### WHAT NEEDS TO BE DONE
In the records below, find the line with "answer whenever CK_CORE" and the line with "(.answer slot 0 0)"; return exactly those lines and every line between them.

════════════════

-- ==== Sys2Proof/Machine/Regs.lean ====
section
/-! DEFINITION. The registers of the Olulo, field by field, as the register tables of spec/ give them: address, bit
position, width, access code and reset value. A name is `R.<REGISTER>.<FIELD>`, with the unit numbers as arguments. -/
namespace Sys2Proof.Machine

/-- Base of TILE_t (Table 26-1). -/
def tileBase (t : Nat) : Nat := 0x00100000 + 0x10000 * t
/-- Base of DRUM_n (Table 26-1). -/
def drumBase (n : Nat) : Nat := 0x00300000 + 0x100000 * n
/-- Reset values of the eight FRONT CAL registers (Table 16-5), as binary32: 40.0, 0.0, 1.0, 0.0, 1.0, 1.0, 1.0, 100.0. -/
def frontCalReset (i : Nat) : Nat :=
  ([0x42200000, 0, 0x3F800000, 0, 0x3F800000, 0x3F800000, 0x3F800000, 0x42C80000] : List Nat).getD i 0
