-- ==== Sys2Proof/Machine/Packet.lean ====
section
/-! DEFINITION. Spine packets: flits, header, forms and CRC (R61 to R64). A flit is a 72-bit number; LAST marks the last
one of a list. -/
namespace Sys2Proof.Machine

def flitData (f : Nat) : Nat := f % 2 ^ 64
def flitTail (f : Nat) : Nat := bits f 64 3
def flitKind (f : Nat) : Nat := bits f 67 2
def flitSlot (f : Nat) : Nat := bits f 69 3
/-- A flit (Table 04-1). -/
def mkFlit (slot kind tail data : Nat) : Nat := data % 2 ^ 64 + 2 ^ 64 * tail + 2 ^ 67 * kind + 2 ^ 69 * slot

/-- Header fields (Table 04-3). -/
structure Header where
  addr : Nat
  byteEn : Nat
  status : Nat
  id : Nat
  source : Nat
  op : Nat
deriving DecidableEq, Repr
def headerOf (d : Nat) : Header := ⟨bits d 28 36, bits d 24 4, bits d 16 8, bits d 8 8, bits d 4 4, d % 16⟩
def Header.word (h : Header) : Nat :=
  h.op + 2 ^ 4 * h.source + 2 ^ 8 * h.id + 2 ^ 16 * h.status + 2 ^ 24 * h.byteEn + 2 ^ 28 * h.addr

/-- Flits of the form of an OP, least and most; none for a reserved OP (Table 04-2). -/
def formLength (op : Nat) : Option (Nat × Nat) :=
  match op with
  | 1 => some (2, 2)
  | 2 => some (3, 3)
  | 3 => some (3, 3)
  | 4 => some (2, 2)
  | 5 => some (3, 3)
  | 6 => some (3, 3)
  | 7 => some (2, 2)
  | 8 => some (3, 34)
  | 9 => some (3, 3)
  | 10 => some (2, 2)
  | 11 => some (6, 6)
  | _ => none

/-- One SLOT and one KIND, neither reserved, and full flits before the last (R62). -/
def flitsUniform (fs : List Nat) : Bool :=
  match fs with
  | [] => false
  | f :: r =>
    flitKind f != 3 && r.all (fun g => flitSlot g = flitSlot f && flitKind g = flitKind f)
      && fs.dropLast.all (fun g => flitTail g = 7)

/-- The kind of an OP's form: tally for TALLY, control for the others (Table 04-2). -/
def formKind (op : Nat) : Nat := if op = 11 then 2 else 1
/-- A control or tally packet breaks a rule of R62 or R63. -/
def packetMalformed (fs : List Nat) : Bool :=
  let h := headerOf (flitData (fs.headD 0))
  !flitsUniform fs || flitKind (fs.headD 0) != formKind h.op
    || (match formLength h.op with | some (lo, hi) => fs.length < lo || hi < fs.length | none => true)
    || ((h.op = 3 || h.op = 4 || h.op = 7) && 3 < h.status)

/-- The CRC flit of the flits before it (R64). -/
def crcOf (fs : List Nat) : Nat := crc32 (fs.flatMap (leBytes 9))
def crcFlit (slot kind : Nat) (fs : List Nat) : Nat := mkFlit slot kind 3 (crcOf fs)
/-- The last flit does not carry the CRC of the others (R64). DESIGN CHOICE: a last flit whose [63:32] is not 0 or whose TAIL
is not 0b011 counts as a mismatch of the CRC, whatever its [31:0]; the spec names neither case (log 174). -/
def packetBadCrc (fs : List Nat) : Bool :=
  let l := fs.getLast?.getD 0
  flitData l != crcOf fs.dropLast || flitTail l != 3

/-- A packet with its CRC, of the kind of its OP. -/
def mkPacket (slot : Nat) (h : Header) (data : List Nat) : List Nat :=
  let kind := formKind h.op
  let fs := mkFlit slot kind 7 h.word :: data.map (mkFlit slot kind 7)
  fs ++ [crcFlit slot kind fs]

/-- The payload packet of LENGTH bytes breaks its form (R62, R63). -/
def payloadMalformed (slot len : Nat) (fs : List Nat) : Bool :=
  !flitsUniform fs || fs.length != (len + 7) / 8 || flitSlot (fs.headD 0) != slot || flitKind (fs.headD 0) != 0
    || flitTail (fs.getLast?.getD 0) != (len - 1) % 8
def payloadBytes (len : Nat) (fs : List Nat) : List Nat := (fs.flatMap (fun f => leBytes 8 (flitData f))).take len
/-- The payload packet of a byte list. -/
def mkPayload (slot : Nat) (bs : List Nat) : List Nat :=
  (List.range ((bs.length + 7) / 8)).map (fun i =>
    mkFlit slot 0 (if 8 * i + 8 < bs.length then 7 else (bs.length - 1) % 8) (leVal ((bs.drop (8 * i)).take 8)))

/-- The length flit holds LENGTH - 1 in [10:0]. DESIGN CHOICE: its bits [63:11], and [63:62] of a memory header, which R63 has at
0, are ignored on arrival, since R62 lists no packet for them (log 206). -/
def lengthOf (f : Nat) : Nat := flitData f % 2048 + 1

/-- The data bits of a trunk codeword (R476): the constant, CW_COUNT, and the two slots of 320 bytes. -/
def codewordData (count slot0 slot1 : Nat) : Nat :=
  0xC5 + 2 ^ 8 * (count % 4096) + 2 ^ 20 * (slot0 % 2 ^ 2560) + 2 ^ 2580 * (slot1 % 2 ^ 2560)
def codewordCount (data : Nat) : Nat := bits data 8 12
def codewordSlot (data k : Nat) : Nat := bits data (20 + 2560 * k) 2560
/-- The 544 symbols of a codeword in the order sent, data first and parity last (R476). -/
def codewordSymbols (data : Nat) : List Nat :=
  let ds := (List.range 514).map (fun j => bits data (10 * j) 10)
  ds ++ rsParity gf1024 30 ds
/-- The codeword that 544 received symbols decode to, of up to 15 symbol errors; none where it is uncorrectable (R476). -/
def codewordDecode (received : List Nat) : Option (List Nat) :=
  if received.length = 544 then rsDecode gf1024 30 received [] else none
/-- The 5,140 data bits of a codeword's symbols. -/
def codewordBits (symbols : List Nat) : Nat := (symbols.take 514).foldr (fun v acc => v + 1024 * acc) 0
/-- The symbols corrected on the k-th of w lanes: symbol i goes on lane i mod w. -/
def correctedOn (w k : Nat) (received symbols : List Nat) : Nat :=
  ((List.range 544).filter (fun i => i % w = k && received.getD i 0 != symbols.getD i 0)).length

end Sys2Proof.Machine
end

════════════════

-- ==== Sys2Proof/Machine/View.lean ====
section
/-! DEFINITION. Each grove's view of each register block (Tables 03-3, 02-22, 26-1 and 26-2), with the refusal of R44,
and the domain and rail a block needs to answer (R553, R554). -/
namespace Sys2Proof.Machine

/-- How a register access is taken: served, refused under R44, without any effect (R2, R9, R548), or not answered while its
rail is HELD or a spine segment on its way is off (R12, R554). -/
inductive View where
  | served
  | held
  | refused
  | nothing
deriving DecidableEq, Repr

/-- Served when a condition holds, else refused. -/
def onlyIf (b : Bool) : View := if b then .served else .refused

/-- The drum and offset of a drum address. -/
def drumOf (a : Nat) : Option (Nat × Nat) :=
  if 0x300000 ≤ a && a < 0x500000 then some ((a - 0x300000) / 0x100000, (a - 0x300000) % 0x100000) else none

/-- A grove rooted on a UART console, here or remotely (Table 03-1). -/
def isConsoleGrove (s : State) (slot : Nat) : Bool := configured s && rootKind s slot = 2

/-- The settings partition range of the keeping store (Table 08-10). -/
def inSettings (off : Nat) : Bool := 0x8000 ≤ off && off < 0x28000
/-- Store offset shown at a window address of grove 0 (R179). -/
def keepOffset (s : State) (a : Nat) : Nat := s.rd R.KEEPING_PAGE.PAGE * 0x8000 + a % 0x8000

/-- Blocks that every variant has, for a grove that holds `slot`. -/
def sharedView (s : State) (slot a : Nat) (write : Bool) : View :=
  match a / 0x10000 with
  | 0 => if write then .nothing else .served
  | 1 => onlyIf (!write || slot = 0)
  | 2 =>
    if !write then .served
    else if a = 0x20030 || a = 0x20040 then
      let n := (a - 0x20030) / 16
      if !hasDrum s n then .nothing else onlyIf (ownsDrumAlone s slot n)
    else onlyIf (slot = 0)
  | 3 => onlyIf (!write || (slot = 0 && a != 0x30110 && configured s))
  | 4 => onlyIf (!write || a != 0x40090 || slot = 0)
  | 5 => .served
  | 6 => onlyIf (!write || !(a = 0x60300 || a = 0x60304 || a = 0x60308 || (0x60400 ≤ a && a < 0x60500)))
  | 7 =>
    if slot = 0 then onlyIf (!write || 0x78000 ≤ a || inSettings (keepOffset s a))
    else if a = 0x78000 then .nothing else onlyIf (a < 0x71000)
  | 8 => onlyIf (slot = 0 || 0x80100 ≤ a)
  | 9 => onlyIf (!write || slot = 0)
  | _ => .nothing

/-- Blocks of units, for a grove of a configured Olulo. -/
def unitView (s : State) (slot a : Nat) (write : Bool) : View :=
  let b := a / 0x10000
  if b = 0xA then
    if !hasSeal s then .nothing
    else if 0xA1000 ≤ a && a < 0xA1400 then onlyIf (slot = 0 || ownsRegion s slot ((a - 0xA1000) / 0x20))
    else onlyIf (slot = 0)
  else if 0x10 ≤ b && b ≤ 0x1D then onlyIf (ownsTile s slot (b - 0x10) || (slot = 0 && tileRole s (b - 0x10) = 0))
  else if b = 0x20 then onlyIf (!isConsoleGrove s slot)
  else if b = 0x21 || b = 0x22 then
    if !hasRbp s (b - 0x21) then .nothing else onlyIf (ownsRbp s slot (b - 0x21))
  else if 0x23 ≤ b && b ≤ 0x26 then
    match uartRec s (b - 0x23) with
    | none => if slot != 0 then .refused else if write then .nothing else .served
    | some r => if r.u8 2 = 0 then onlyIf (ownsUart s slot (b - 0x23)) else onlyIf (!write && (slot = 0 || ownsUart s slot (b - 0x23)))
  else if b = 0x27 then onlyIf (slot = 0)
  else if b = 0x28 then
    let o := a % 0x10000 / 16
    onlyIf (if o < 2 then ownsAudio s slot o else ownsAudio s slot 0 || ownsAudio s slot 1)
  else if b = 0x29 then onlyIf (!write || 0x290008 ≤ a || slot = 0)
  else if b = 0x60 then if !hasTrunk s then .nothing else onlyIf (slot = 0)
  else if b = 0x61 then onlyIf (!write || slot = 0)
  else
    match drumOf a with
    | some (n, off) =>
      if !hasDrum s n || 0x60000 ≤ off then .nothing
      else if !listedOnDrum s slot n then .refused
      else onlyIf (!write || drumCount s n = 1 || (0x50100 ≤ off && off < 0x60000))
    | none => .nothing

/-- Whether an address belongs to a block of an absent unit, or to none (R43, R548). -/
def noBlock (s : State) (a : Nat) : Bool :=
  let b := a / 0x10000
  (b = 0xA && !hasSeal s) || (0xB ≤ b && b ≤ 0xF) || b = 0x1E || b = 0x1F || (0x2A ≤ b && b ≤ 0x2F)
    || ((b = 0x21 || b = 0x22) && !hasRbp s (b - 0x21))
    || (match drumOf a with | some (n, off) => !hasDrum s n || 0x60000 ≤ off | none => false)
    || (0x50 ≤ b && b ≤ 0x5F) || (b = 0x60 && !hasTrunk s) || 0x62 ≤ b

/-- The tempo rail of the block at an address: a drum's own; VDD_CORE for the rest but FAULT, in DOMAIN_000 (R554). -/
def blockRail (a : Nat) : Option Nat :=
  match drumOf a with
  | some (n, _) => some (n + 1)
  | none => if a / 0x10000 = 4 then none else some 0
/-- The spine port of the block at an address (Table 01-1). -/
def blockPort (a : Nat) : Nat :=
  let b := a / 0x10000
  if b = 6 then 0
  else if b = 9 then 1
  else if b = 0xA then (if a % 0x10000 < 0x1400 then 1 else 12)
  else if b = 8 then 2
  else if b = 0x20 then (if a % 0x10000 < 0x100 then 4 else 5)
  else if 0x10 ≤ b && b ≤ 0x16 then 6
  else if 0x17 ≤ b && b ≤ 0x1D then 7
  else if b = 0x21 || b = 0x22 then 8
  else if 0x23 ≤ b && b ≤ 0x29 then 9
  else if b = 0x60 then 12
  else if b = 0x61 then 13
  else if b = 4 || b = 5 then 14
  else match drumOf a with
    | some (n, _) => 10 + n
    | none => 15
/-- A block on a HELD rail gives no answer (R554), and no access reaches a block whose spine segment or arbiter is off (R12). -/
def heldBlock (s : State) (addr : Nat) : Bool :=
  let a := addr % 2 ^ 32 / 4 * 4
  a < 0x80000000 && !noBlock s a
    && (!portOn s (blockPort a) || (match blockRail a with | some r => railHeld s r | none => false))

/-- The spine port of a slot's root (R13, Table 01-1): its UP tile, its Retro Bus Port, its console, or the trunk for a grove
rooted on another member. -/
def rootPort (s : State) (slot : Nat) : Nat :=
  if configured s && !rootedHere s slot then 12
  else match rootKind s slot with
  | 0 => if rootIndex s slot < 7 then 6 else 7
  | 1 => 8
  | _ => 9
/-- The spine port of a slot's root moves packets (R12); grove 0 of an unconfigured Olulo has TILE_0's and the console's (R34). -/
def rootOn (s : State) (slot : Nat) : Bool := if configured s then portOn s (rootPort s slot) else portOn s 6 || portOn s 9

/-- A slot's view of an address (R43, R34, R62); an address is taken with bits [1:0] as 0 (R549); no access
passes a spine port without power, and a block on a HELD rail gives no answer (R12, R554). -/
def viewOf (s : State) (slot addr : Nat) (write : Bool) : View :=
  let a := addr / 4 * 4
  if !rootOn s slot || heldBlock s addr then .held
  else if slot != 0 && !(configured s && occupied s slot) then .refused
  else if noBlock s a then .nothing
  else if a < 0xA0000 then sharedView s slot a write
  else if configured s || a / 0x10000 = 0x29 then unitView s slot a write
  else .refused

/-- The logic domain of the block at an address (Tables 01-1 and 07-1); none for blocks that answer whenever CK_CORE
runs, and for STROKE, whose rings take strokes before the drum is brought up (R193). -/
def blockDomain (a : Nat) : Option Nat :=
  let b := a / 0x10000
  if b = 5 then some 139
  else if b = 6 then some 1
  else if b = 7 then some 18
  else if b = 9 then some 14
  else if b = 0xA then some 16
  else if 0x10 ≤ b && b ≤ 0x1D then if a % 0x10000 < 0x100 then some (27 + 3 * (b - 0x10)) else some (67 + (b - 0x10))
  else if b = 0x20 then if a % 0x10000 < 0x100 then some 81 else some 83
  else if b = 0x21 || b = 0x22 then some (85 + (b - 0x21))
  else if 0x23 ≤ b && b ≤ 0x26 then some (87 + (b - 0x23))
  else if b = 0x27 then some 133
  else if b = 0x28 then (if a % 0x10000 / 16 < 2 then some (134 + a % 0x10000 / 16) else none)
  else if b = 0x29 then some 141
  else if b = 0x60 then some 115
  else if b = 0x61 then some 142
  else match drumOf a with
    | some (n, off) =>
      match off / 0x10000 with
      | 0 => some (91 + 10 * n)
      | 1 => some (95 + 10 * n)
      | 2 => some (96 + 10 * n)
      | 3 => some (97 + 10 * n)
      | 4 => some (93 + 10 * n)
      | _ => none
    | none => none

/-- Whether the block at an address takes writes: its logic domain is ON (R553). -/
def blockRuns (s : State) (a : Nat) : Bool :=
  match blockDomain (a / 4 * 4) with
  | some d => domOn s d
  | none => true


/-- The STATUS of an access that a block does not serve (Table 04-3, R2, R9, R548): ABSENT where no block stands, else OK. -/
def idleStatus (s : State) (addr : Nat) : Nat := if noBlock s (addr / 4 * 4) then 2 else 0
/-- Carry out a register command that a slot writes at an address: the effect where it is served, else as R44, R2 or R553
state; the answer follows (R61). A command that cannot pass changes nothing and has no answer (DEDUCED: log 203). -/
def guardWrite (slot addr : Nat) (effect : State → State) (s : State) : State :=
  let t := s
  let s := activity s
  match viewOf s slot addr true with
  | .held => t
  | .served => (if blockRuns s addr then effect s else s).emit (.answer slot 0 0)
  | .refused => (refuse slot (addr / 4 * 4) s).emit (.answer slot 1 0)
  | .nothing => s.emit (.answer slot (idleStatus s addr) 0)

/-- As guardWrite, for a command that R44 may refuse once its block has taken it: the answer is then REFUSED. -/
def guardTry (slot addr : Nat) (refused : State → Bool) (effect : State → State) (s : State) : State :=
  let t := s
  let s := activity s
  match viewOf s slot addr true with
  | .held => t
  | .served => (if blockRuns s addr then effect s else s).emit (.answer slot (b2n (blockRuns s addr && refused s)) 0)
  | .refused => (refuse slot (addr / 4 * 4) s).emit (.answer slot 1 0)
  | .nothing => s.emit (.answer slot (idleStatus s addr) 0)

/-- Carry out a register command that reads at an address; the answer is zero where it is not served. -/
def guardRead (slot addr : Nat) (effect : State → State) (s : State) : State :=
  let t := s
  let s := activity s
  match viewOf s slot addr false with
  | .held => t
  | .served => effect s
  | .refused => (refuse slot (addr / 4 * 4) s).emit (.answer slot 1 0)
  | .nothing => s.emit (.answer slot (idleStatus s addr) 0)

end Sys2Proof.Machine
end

════════════════

### OUTPUT OF THE EXERCISE
/-- The logic domain of the block at an address (Tables 01-1 and 07-1); none for blocks that answer whenever CK_CORE
runs, and for STROKE, whose rings take strokes before the drum is brought up (R193). -/
def blockDomain (a : Nat) : Option Nat :=
  let b := a / 0x10000
  if b = 5 then some 139
  else if b = 6 then some 1
  else if b = 7 then some 18
  else if b = 9 then some 14
  else if b = 0xA then some 16
  else if 0x10 ≤ b && b ≤ 0x1D then if a % 0x10000 < 0x100 then some (27 + 3 * (b - 0x10)) else some (67 + (b - 0x10))
  else if b = 0x20 then if a % 0x10000 < 0x100 then some 81 else some 83
  else if b = 0x21 || b = 0x22 then some (85 + (b - 0x21))
  else if 0x23 ≤ b && b ≤ 0x26 then some (87 + (b - 0x23))
  else if b = 0x27 then some 133
  else if b = 0x28 then (if a % 0x10000 / 16 < 2 then some (134 + a % 0x10000 / 16) else none)
  else if b = 0x29 then some 141
  else if b = 0x60 then some 115
  else if b = 0x61 then some 142
  else match drumOf a with
    | some (n, off) =>
      match off / 0x10000 with
      | 0 => some (91 + 10 * n)
      | 1 => some (95 + 10 * n)
      | 2 => some (96 + 10 * n)
      | 3 => some (97 + 10 * n)
      | 4 => some (93 + 10 * n)
      | _ => none
    | none => none

/-- Whether the block at an address takes writes: its logic domain is ON (R553). -/
def blockRuns (s : State) (a : Nat) : Bool :=
  match blockDomain (a / 4 * 4) with
  | some d => domOn s d
  | none => true


/-- The STATUS of an access that a block does not serve (Table 04-3, R2, R9, R548): ABSENT where no block stands, else OK. -/
def idleStatus (s : State) (addr : Nat) : Nat := if noBlock s (addr / 4 * 4) then 2 else 0
/-- Carry out a register command that a slot writes at an address: the effect where it is served, else as R44, R2 or R553
state; the answer follows (R61). A command that cannot pass changes nothing and has no answer (DEDUCED: log 203). -/
def guardWrite (slot addr : Nat) (effect : State → State) (s : State) : State :=
  let t := s
  let s := activity s
  match viewOf s slot addr true with
  | .held => t
  | .served => (if blockRuns s addr then effect s else s).emit (.answer slot 0 0)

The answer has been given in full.